Analysis of gene expression and protein synthesis related to hypobiosis of Teladorsagia circumcincta

2017 
Teladorsagia circumcincta is an important causative agent of parasitic gastroenteritis in small ruminants in temperate regions. Under unfavourable environmental conditions, T. circumcincta is able to arrest larval development within a host (hypobiosis); molecular and biochemical mechanisms of this phenomenon have not yet been fully described. Hypobiosis is in principle similar to the “dauer larva”, a well defined developmental stage of the free-living nematode Caenorhabditis elegans. The expression of daf genes in T. circumcincta infective larvae was analyzed using the microarray chip designed for C. elegans. T. circumcincta larvae induced to hypobiosis (I) were compared to T. circumcincta larvae with standard development (S). In the group “I” we identified 33 genes as significantly differentially expressed; in the group “S” 12 genes were downregulated and 21 genes were upregulated. The microarray results were correlated to the dataset of proteins mass spectrometrically identified in excretory-secretory products of nematodes from both groups. Proteins considered to be involved in hypobiosis pathways were detected, but no significant differences in relative expression of these proteins between compared groups were observed.
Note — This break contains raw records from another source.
/-- An acquire (R122). -/
def Ctx.acquires (c : Ctx) : Bool := c.mext.ord.getLsbD 0

/-- An acquire at gang scope or wider (R122). -/
def Ctx.wideAcquire (c : Ctx) : Bool := c.acquires && decide (2 ≤ scopeOf c.u.isCox c.mext.scope.toNat)

/-- A release (R134). -/
def Ctx.releases (c : Ctx) : Bool := c.mext.ord.getLsbD 1

/-- The registers of the instruction's destination made empty in the lanes of its accesses (R170). -/
def State.emptyData (s : State) (c : Ctx) (xs : List Acc) : State :=
  let cls : RegClass := if c.mrow.vdata then .v else .s
  let m := xs.foldl (fun m a => m ||| (if a.lanes.isEmpty then BitVec.allOnes 96 else a.mask)) 0
  s.modUnit c.iss.unit fun u => (List.range c.dataWidth).foldl (fun u k => u.markEmpty cls (c.mo.data.toNat + k) m) u

/-- The register writes of values by lane; `v` gives the value of the `k`-th lane, `lane`. -/
def dataWrites (vdata : Bool) (reg szf : Nat) (lanes : List Nat) (v : Nat → Nat → DWord) : List RegWrite :=
  let cls : RegClass := if vdata then .v else .s
  (if lanes.isEmpty then [0] else lanes).zipIdx.flatMap fun x =>
    ⟨cls, reg, x.1, (v x.2 x.1).extractLsb' 0 32⟩ ::
      (if szfSize szf == 8 then [⟨cls, reg + 1, x.1, (v x.2 x.1).extractLsb' 32 32⟩] else [])

/-! ### The course of a memory instruction (R18, R19, R52, R57) -/

/-- An access whose bytes have been found: what it asks for, its lanes and address, its locations, and the memory types of their pages
(none in the scratchpad). -/
structure Found where
  q : Req
  a : Acc
  locs : List Loc
  mts : List Nat
  deriving DecidableEq, Repr

/-- The accesses that pass every check are made by `perform`; the others leave the slot parked. -/
def Ctx.perform (c : Ctx) (s : State) (xs : List (Req × Acc)) (perform : State → List Found → State) (done : State → Eff) : Eff :=
  let s := c.promote s ((xs.flatMap fun x => c.pages s x.1 x.2).eraseDups)
  let rs := xs.map fun x => (x.1, x.2, c.reach s x.1 x.2)
  let s := perform s (rs.filterMap fun x => match x.2.2 with
    | .ok locs mts => some ⟨x.1, x.2.1, locs, mts⟩
    | _ => none)
  c.parkOn s (rs.filter fun x => match x.2.2 with
    | .ok .. => false
    | _ => true) done

/-- A memory instruction other than a prefetch: sibling comparison, the checks of order 1 to 5, misuse, watchpoints, translation,
then its accesses. -/
def memOp (i : Instr) (perform : Ctx → State → List Found → State) (s : State) : Out :=
  s.issue i fun c s =>
    let q := c.memReq
    let xs := c.accs.map fun a => (q, a)
    match c.memMismatch q with
    | some (l, x) => .mismatch l x
    | none =>
      match c.prechecks xs with
      | some f => c.precheckEff s f
      | none =>
        if c.misuse q c.accs then .trap (TrapInfo.of 9 q.misuseSub)
        else match c.watched s xs with
        | some (n, addr, lane) => .watch n addr lane
        | none =>
          let s := match q.kind with
            | .ld | .atomr | .cas => s.emptyData c c.accs
            | _ => s
          match c.missing s xs with
          | p :: ps => c.walkFor s q.code (p :: ps)
          | [] => c.perform s xs (perform c) .done

/-! ### Scratchpad passes (R86 to R88) -/

/-- What one lane of an instruction does in the scratchpad: the lane, the bytes it touches, the bytes it stores. -/
structure Piece where
  lane : Nat
  locs : List Loc
  bytes : List Byte
  deriving DecidableEq, Repr

/-- The word of the scratchpad that a piece begins in, and its bank (R86). -/
def Piece.word (p : Piece) : Nat :=
  match p.locs.head? with
  | some (.sp _ _ _ off) => off / 4
  | _ => 0
def Piece.bank (p : Piece) : Nat := p.word % 32

/-- The pass of its base pass that serves a piece: the place of its word among the distinct words of its bank, in the order of the
lanes (R87, log entry 102). -/
def Piece.turn (ps : List Piece) (p : Piece) : Nat :=
  ((ps.filter fun x => x.bank == p.bank).map Piece.word).eraseDups.findIdx fun w => w == p.word

/-- The passes of an instruction with elements of `e` bytes: base passes over 32 lanes, 16 for elements of 8 bytes, each as often as
a bank has distinct words (R87). -/
def spPasses (e : Nat) (ps : List Piece) : List (List Piece) :=
  let per := if e = 8 then 16 else 32
  ((List.range 6).flatMap fun b =>
    let mine := ps.filter fun p => p.lane / per == b
    (List.range mine.length).map fun k => mine.filter fun p => p.turn mine == k).filter fun g => !g.isEmpty

/-- The port through which a unit's accesses of a workgroup's scratchpad pass (R88): its partition, or the cox core, at the core of
the workgroup. -/
def Ctx.spPort (c : Ctx) (s : State) (ls : List Loc) : Nat :=
  let r := c.iss.unit
  let core := match ls.head? with
    | some (.sp i g w _) => 4 * s.clusterOf r + s.coreOf i g w
    | _ => 0
  6 * core + match c.u with
    | .crew x => (x.place.map Place.part).getD 0
    | .cox _ => 5

/-- A requester of a scratchpad has been served. -/
def State.passTaken (s : State) (port : Option Nat) : State :=
  match port with
  | some p => { s with caches := { s.caches with turns := tset 0 s.caches.turns (p / 6) (p % 6) } }
  | none => s

/-- The lanes of an access, 0 for scalar data. -/
def Acc.lanesOr (a : Acc) : List Nat := if a.lanes.isEmpty then [0] else a.lanes

/-- What each lane of an access does in the scratchpad: in the triple form its own element, else the one element of the access, which is
stored once, with the first lane (R87). -/
def Form.pieces (f : Form) (e : Nat) (a : Acc) (locs : List Loc) (bs : List Byte) : List Piece :=
  a.lanesOr.zipIdx.map fun x => match f with
    | .each => ⟨x.1, (locs.drop (x.2 * e)).take e, (bs.drop (x.2 * e)).take e⟩
    | _ => ⟨x.1, locs, if x.2 = 0 then bs else []⟩

/-! ### Loads (R89, R90, R312) -/

/-- Private bytes read through the cache, in order, with the virtual address of each (R27), and whether a line failed its check. -/
def State.privReads (s : State) (cache : Nat) : List (Loc × Backing) → (List Byte × Option Nat) × State
  | [] => (([], none), s)
  | (.mem pa, o) :: r =>
    let ((b, bad), s) := s.privRead cache pa o
    let ((bs, f), s) := s.privReads cache r
    ((b :: bs, if bad then some (64 * (pa / 64)) else f), s)
  | _ :: r =>
    let ((bs, f), s) := s.privReads cache r
    ((0 :: bs, f), s)

/-- The byte at a location as a cache's own line gives it; none where it holds no line. -/
def State.l1Byte (s : State) (cache : Nat) (l : Loc) : Option Byte :=
  match l with
  | .mem pa => (s.l1Find cache (pa / 64)).map fun x => x.data.getD (pa % 64) 0
  | _ => none

/-- The first line of a cache among locations that fails its check. -/
def State.l1Bad (s : State) (cache : Nat) (ls : List Loc) : Option Nat :=
  ls.findSome? fun l => match l with
    | .mem pa => if ((s.l1Find cache (pa / 64)).map L1Line.bad).getD false then some (64 * (pa / 64)) else none
    | _ => none

/-- The lines of locations of memory. -/
def locLines (ls : List Loc) : List Nat := (ls.filterMap Loc.line).eraseDups

/-- The lines of an access on Normal pages, which the L1 may hold (R47, R89). -/
def Found.normalLines (x : Found) : List Nat :=
  locLines ((x.locs.zip x.mts).filterMap fun y => if y.2 = 0 then some y.1 else none)

/-- A location lies in one of a list of lines. -/
def Loc.within (l : Loc) (ns : List Nat) : Bool := (l.line.map fun n => ns.contains n).getD false

/-- Counter bytes as wide as the access (R36). -/
def ctrLocs (ls : List Loc) (e : Nat) : List Loc :=
  match ls with
  | [.ctr i] => List.replicate e (.ctr i)
  | _ => ls

/-- The load that an instruction's access makes, with no byte read yet. -/
def Ctx.loadOp (c : Ctx) (s : State) (n : Nat) (q : Req) (lanes : List Nat) (form : Form) (locs : List Loc) : LoadOp :=
  { id := n, unit := c.iss.unit, cache := s.cacheOf c.iss.unit, vdata := q.vdata, reg := c.mo.data.toNat, lanes := lanes, szf := q.szf
    form := form, locs := locs, got := locs.map fun _ => none, alloc := [], acquire := c.acquires, wide := c.wideAcquire
    fail := none, port := none, tied := false }

/-- A load in flight. -/
def State.addLoad (s : State) (o : LoadOp) : State := { s with flight := { s.flight with loads := s.flight.loads ++ [o] } }

/-- Lines of other packages are asked of them (R37, R403). -/
def State.askLines (s : State) (ls : List Loc) : State :=
  let far := (locLines ls).filter fun n => paPkg (64 * n) != s.pkg
  { s with outputs := s.outputs ++ far.map fun n => .remoteRequest (paPkg (64 * n)) (paLocal (64 * n)) 64 }

/-- The global bytes of an access: their virtual and physical addresses. -/
def Ctx.vaPas (c : Ctx) (s : State) (x : Found) : List (Nat × Nat) :=
  ((c.vaBytes s x.q x.a).zip x.locs).filterMap fun y => match y.2 with
    | .mem pa => some (y.1, pa)
    | _ => none

/-- The load of one access outside the scratchpad. -/
def Ctx.loadOne (c : Ctx) (s : State) (x : Found) : State :=
  let r := c.iss.unit
  let cache := s.cacheOf r
  let cp := c.mo.cp.toNat
  let locs := ctrLocs x.locs (szfSize x.q.szf)
  let form := c.formOf s x.q x.a
  let (n, s) := s.newId
  let op := c.loadOp s n x.q x.a.lanes form locs
  match aperture x.a.addr with
  | .priv =>
    let ((bs, bad), s) := s.privReads cache (locs.zip ((c.vaBytes s x.q x.a).map c.backing))
    s.addLoad { op with got := bs.map some, fail := bad.map fun pa => (some pa, 0) }
  | _ =>
    let near := if x.q.qual || cp == 2 then [] else x.normalLines
    let s := if cp == 2 then (locLines locs).foldl (fun s n => s.l1Drop cache n) s else s
    let got := locs.map fun l => if l.within near then s.l1Byte cache l else none
    let bad := s.l1Bad cache (locs.filter fun l => l.within near)
    let s := near.foldl (fun s n => s.l1Touch cache n) s
    let missing := ((c.vaPas s x).zip got).filterMap fun y => if y.2.isNone then some y.1 else none
    let s := s.reachLines c.lr.asid (s.clusterOf r) missing (rankOf cp false)
    let s := s.askLines (missing.map fun y => .mem y.2)
    s.addLoad { op with got := got, alloc := if cp == 0 || cp == 3 then near else [], fail := bad.map fun pa => (some pa, 0) }

/-- The three lanes of a thread share one value of an access in the scratchpad: an integer type, or a form other than the triple one
(R32, R33, R87). -/
def Ctx.tiesLanes (c : Ctx) (q : Req) : Bool := !c.single && !c.u.isCox && q.vdata && c.spForm q != .each

/-- The passes of a scratchpad load. -/
def Ctx.loadPasses (c : Ctx) (s : State) (xs : List Found) : State :=
  let e := xs.head?.map fun x => szfSize x.q.szf
  let ps := xs.flatMap fun x => (c.spForm x.q).pieces (szfSize x.q.szf) x.a x.locs []
  match xs.head? with
  | none => s
  | some x =>
    let form := if c.spForm x.q == .meanDigits then Form.eachDigits else .each
    (spPasses (e.getD 4) ps).foldl (fun s g =>
      let (n, s) := s.newId
      let locs := g.flatMap Piece.locs
      s.addLoad { c.loadOp s n x.q (if x.a.lanes.isEmpty then [] else g.map Piece.lane) form locs with
        port := some (c.spPort s locs), tied := c.tiesLanes x.q }) s

/-- The accesses of an instruction in the scratchpad, and the others. -/
def inScratchpad (xs : List Found) : List Found := xs.filter fun x => aperture x.a.addr == .scratchpad
def outsideScratchpad (xs : List Found) : List Found := xs.filter fun x => aperture x.a.addr != .scratchpad

/-- The loads of an instruction's accesses. -/
def loadAll (c : Ctx) (s : State) (xs : List Found) : State :=
  (outsideScratchpad xs).foldl c.loadOne (c.loadPasses s (inScratchpad xs))

/-- R312. -/
def execLdVV (o : MemOp) (s : State) : Out := memOp (.ldVV o) loadAll s
/-- R312. -/
def execLdVS (o : MemOp) (s : State) : Out := memOp (.ldVS o) loadAll s
/-- R312. -/
def execLdSS (o : MemOp) (s : State) : Out := memOp (.ldSS o) loadAll s

/-! ### Stores (R89, R92, R313) -/

/-- A store in flight. -/
def State.addStore (s : State) (o : StoreOp) : State := { s with flight := { s.flight with stores := s.flight.stores ++ [o] } }

/-- Bytes split where they pass from one line to the next. -/
def splitLines : List (Nat × Byte) → List (List (Nat × Byte))
  | [] => []
  | b :: r =>
    match splitLines r with
    | [] => [[b]]
    | g :: gs => match g.head? with
      | some x => if x.1 / 64 = b.1 / 64 && x.1 = b.1 + 1 then (b :: g) :: gs else [b] :: g :: gs
      | none => [b] :: gs

/-- The bytes of a store to one line sent to its home slice (R92): of this package, or across the fabric in the unit's run of remote
stores (R406). -/
def Ctx.sendPiece (c : Ctx) (s : State) (g : List (Nat × Byte)) : State :=
  match g.head? with
  | none => s
  | some b =>
    let r := c.iss.unit
    let (n, s) := s.newId
    let remote := paPkg b.1 != s.pkg
    let s := s.addStore ⟨n, r, s.cacheOf r, g.map fun b => .mem b.1, g, none, remote, none, [], rankOf c.mo.cp.toNat true⟩
    if remote then
      let (key, s) := s.runStream r
      s.sendPacket key (paPkg b.1) (s.homeSlice b.1) (.write (paLocal b.1) (g.map Prod.snd)) (.store n)
    else s

/-- The bytes of a store sent to their home slices, one piece for each line (R33). -/
def Ctx.sendStore (c : Ctx) (s : State) (bytes : List (Nat × Byte)) : State := (splitLines bytes).foldl c.sendPiece s

/-- A store, or raises, with no bytes of its own in this package's memory. -/
def Ctx.bareStore (c : Ctx) (s : State) (n : Nat) (locs : List Loc) (raise : Option (Nat × List Word × Bool)) (remote : Bool) : StoreOp :=
  ⟨n, c.iss.unit, s.cacheOf c.iss.unit, locs, [], raise, remote, none, [], Rank.plain⟩

/-- Raises of a trigger counter by a unit (R36, R316, R334), those of its lanes together: unacknowledged until its trigger unit has accepted
them; of another package's, each a packet. -/
def Ctx.sendRaise (c : Ctx) (s : State) (pkg idx : Nat) (vs : List Word) (release : Bool) : State :=
  if pkg = s.pkg then
    let (n, s) := s.newId
    s.addStore (c.bareStore s n [.ctr idx] (some (idx, vs, release)) false)
  else
    vs.foldl (fun (s : State) v =>
      let (n, s) := s.newId
      let s := s.addStore (c.bareStore s n [] none true)
      let (key, s) := s.runStream c.iss.unit
      s.sendPacket key pkg 48 (.increment idx v release) (.store n)) s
Only four differentially expressed genes detected by the microarray analysis were assigned to at least one protein that was identified by mass spectrometry, but showed opposite relative expression. Only one gene-protein pair exhibited the equal expression trend in both the microarray and the mass spectrometry data. We can conclude that further qPCR gene expression analysis of gene candidates should be the next step in investigation of hypobiosis molecular background.